» What needs to be done
Repeat only the lines below from the one containing "else if a = REG_DEC_BUSY then m.decBusyRead" through the one containing "its own. -/", inclusive, exactly as written.

» Information supplied
-- ==== Sys2Proof/Machine/Record.lean ====
section
/-! DEFINITION. The event recorder's records (R414, R415, R417–R419). -/
namespace Sys2Proof.Machine

/-- Bytes padded with zeros to, or cut at, a length. -/
def padTo (n : Nat) (bs : List Byte) : List Byte := (bs ++ List.replicate (n - bs.length) 0).take n

/-- The 256 bytes of a record (Table 18-5). -/
def recordBytes (type seq poh pcyc time : Nat) (body : List Byte) : List Byte :=
  let bs := toBytesLE 2 type ++ toBytesLE 2 1 ++ toBytesLE 4 seq ++ toBytesLE 4 poh ++ toBytesLE 4 pcyc ++
    toBytesLE 8 time ++ padTo 224 body
  bs ++ toBytesLE 4 (crc32cFrom 0xFFFFFFFF bs).toNat ++ toBytesLE 4 0x52454344

/-- The record is valid: MARK and CRC (R417). -/
def recordValid (bs : List Byte) : Bool :=
  decide (bs.length = 256) && ofBytesLE (bs.drop 252) == 0x52454344 &&
    ofBytesLE ((bs.drop 248).take 4) == (crc32cFrom 0xFFFFFFFF (bs.take 248)).toNat

namespace Mach

/-- Update events and recorder. -/
def setEvt (m : Mach) (f : EvtState → EvtState) : Mach := { m with evt := f m.evt }

/-- Put a slot; an erased slot is not listed. -/
def putSlot (m : Mach) (slot : Nat) (bs : List Byte) : Mach :=
  m.setEvt fun e => { e with slots := putPair [] slot bs e.slots }

/-- Program a slot; one that is not erased is abandoned (R416). -/
def putErased (m : Mach) (slot : Nat) (bs : List Byte) : Mach :=
  if m.evt.slots.any (·.1 == slot) then m else m.putSlot slot bs

/-- Erase the 4 KiB sector of recorder slots that holds `slot`. -/
def eraseSector (m : Mach) (slot : Nat) : Mach :=
  m.setEvt fun e => { e with slots := e.slots.filter fun s => s.1 / 16 != slot / 16 }

/-- A record is written into the next slot of the last area, with the sector after a newly begun one erased first, and,
where `first` and while it has room, into the first area with the same SEQ (R418). -/
def addRecord (m : Mach) (type : Nat) (body : List Byte) (first : Bool) : Mach :=
  let e := m.evt
  let bs := recordBytes type e.seq e.poh e.pcyc m.aonTime body
  let slot := e.nextLast
  let m := m.when (slot % 16 == 0) fun m => m.eraseSector (65536 + (slot - 65536 + 16) % 65536)
  let m := m.putErased slot bs
  let m := m.setEvt fun e => { e with seq := e.seq + 1, nextLast := 65536 + (slot - 65536 + 1) % 65536 }
  m.when (first && decide (e.nextFirst < 65536)) fun m =>
    (m.putErased e.nextFirst bs).setEvt fun e => { e with nextFirst := e.nextFirst + 1 }

end Mach

end Sys2Proof.Machine
end

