-- ==== Sys2Proof/Machine/Bus.lean ====
section
/-! DEFINITION. The register space (spec/19_register_space.md): reads, writes by access type, and the registers whose
writes have a behaviour of their own (R421–R426). -/
namespace Sys2Proof.Machine

/-! ### Reads (R421, R424) -/

/-- The clock domain of the window of an address and its bit of Table 16-7 (64 where it has none). Windows of clocks,
resets, fuses, the host link and the power manager need no domain of their own. -/
def windowBlock (a : Nat) : Option (Nat × Nat) :=
  match (List.range 39).find? fun b => b != 31 && inBlock b a with
  | some b => some (blockDomain b, b)
  | none =>
    if 0x40030000 ≤ a ∧ a < 0x40040000 ∨ 0x40600000 ≤ a ∧ a < 0x40610000 then some (27, 64)
    else if 0x40040000 ≤ a ∧ a < 0x40060000 then some (8, 64)
    else if 0x40070000 ≤ a ∧ a < 0x40080000 then some (10, 64)
    else if 0x40500000 ≤ a ∧ a < 0x40520000 then some (26, 64)
    else none

/-- The index of `a` in a set of `n` registers from `base` on at distance `step`. -/
def indexAt (base step n a : Nat) : Option (Fin n) :=
  if h : base ≤ a ∧ (a - base) % step = 0 ∧ (a - base) / step < n then some ⟨(a - base) / step, h.2.2⟩ else none

/-- The sequencer whose register set holds `a`, with the offset there. -/
def seqAt (a : Nat) : Option (SeqId × Nat) :=
  ((allFin 20).find? fun q => decide (seqBase q.val ≤ a) && decide (a < seqBase q.val + 0x24)).map
    fun q => (q, a - seqBase q.val)

namespace Mach

/-- Bits 32k+31:32k of a word of a control store. -/
def csRead (m : Mach) (q : SeqId) (k : Nat) : Word :=
  let bank : Fin 2 := if m.is (SEQ_CSADDR_RBANK q.val) then m.csBank q else 1 - m.csBank q
  (m.storeWord q bank (m.get (SEQ_CSADDR_ADDR q.val))).extractLsb' (32 * k) 32

/-- The dispatch entry at QSQ_DTADDR. -/
def dtRead (m : Mach) : Word :=
  let bank : Fin 2 := if m.is QSQ_DTADDR_RBANK then m.dtBank else 1 - m.dtBank
  getPair 0 (m.get QSQ_DTADDR_TABLE * 256 + m.get QSQ_DTADDR_OPC) m.eng.tables[bank]

/-- FAB_STATUS with the age of the oldest burst in flight, in units of 64 F-FAB cycles (spec/02, Registers). -/
def fabStatus (m : Mach) : Word :=
  setBits (m.word REG_FAB_STATUS) 16 16 (match m.cal.flights with
    | f :: _ => min 65535 ((m.clock - f.since) / 512)
    | [] => 0)

/-- The value that a read of a register address returns (R421, R424); no read changes any state. -/
def busRead (m : Mach) (a : Nat) : Word :=
  let held := match windowBlock a with
    | some (_, b) => decide (b < 64) && m.blockBusy b
    | none => false
  if held then resetWord a
  else if a = REG_SEC_BOOT ∧ ¬ m.is SEC_BOOT_VALID then 0
  else if a = REG_QSQ_DTDATA then m.dtRead
  else if a = REG_FAB_STATUS then m.fabStatus
  else if a = REG_QDR_COEF then m.qdrCoefRead
  else if (indexAt (REG_HSQ_FAULT 0) 0x10000 4 a).isSome then
    (if (m.word a).getLsbD 0 then setBits (m.word a) 0 1 m.free else m.word a)
  else if a = REG_DEC_BUSY then m.decBusyRead
  else if let some e := indexAt (REG_DEC_ENG 0) 4 12 a then m.decEngRead e
  else if let some n := indexAt (REG_CHN_CDATA 0) 0x10000 8 a then
    BitVec.ofNat 32 (m.media.chan[n].coefAt (m.get (CHN_CADDR_ADDR n.val)))
  else match seqAt a with
    | some (q, o) =>
      if 0x14 ≤ o then m.csRead q ((o - 0x14) / 4)
      else if o = 4 then setBits (m.word a) 16 1 (bitNat (m.atQuietWord q))
      else m.word a
    | none => m.word a

/-! ### Writes by access type (R423, Table 19-2) -/

/-- The word that a register holds after a write of `w`, field by field: RWL fields only while they are not sealed, or
from BC. -/
def writtenWord (m : Mach) (bc : Bool) (fs : List FieldRow) (old w : Word) : Word :=
  fs.foldl (fun x f =>
    let v := getBits w f.lo f.w
    match f.acc with
    | .rw => setBits x f.lo f.w v
    | .rws => setBits x f.lo f.w v
    | .rwl => if bc || !m.is SEC_SEAL_SEALED then setBits x f.lo f.w v else x
    | .w1c => x &&& ~~~((BitVec.ofNat 32 v) <<< f.lo)
    | .ro => x
    | .wo => x) old

/-- A write of a register without behaviour of its own. -/
def plainWrite (m : Mach) (bc : Bool) (a : Nat) (w : Word) : Mach :=
  match findReg a regBlocks with
  | some (r, _) => m.setWord a (m.writtenWord bc r.fields (m.word a) w)
  | none => m

/-- `w` with a field replaced by the value the machine holds there, so that a plain write leaves that field alone. -/
def keep (m : Mach) (l : Loc) (w : Word) : Word := setBits w l.lo l.w (m.get l)

/-- A first-fault latch whose VALID a write clears reads 0 in every field. -/
def clearLatch (m : Mach) (valid : Loc) (others : List Nat) (w : Word) : Mach :=
  if getBits w valid.lo 1 = 1 then ((valid.addr :: others)).foldl (fun (m : Mach) a => m.setWord a 0) m else m

end Mach

/-! ### The registers with a behaviour of their own -/

/-- CAL_CTRL, CAL_BACK: SWAP_CANCEL overrides SWAP (R44). -/
def routeCal (a : Nat) (w : Word) (m : Mach) : Option Mach :=
  if a = REG_CAL_CTRL then
    let m := calFreeze (w.getLsbD 0) m
    some (if w.getLsbD 2 then calSwapCancel m else if w.getLsbD 1 then calSwap m else m)
  else (indexAt (REG_CAL_BACK 0) 4 16 a).map fun n => calBackWrite n w m

/-- Lanes that AFE_EN switches: their status reads 0 until they are ready (R50). -/
def Mach.afeEnWrite (m : Mach) (w : Word) : Mach :=
  let old := m.get AFE_EN_LANE_EN
  let new := getBits w 0 16
  let m := m.set AFE_EN_LANE_EN new
  (allFin 16).foldl (fun (m : Mach) (l : Lane) =>
    if old.testBit l.val = new.testBit l.val then m
    else { m.setWord (REG_AFE_LANE_STAT l.val) 0 with
      media := { m.media with lanes := m.media.lanes.set l ⟨.off, 0⟩ } }) m

/-- A lane that is ready holds VGA_MAN while AGC_EN is 0 (R51). -/
def Mach.holdGain (m : Mach) (l : Lane) : Mach :=
  if m.is (AFE_LANE_STAT_READY l.val) && !m.is (AFE_LANE_CFG_AGC_EN l.val) then
    m.set (AFE_LANE_STAT_VGA l.val) (m.get (AFE_LANE_CFG_VGA_MAN l.val))
  else m

/-- CHN, AFE and DEC. -/
def routeChannel (bc : Bool) (a : Nat) (w : Word) (m : Mach) : Option Mach :=
  if a = REG_AFE_EN then some (m.afeEnWrite w)
  else if let some l := indexAt (REG_AFE_LANE_CFG 0) 4 16 a then some ((m.plainWrite bc a w).holdGain l)
  else if a = REG_DEC_CNTCLR then some (if w.getLsbD 0 then decCntclr m else m)
  else match indexAt (REG_CHN_CTRL 0) 0x10000 8 a with
    | some n => some (chnEnWrite n (w.getLsbD 0) (m.plainWrite bc a (m.keep (CHN_CTRL_EN n.val) w)))
    | none =>
      match indexAt (REG_CHN_CDATA 0) 0x10000 8 a with
      | some n => some (chnCdataWrite n (w.extractLsb' 0 10) m)
      | none => (indexAt (REG_CHN_CNTCLR 0) 0x10000 8 a).map fun n => if w.getLsbD 0 then chnCntclr n m else m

» Solution
  else if a = REG_DEC_BUSY then m.decBusyRead
  else if let some e := indexAt (REG_DEC_ENG 0) 4 12 a then m.decEngRead e
  else if let some n := indexAt (REG_CHN_CDATA 0) 0x10000 8 a then
    BitVec.ofNat 32 (m.media.chan[n].coefAt (m.get (CHN_CADDR_ADDR n.val)))
  else match seqAt a with
    | some (q, o) =>
      if 0x14 ≤ o then m.csRead q ((o - 0x14) / 4)
      else if o = 4 then setBits (m.word a) 16 1 (bitNat (m.atQuietWord q))
      else m.word a
    | none => m.word a

/-! ### Writes by access type (R423, Table 19-2) -/

/-- The word that a register holds after a write of `w`, field by field: RWL fields only while they are not sealed, or
from BC. -/
def writtenWord (m : Mach) (bc : Bool) (fs : List FieldRow) (old w : Word) : Word :=
  fs.foldl (fun x f =>
    let v := getBits w f.lo f.w
    match f.acc with
    | .rw => setBits x f.lo f.w v
    | .rws => setBits x f.lo f.w v
    | .rwl => if bc || !m.is SEC_SEAL_SEALED then setBits x f.lo f.w v else x
    | .w1c => x &&& ~~~((BitVec.ofNat 32 v) <<< f.lo)
    | .ro => x
    | .wo => x) old

/-- A write of a register without behaviour of its own. -/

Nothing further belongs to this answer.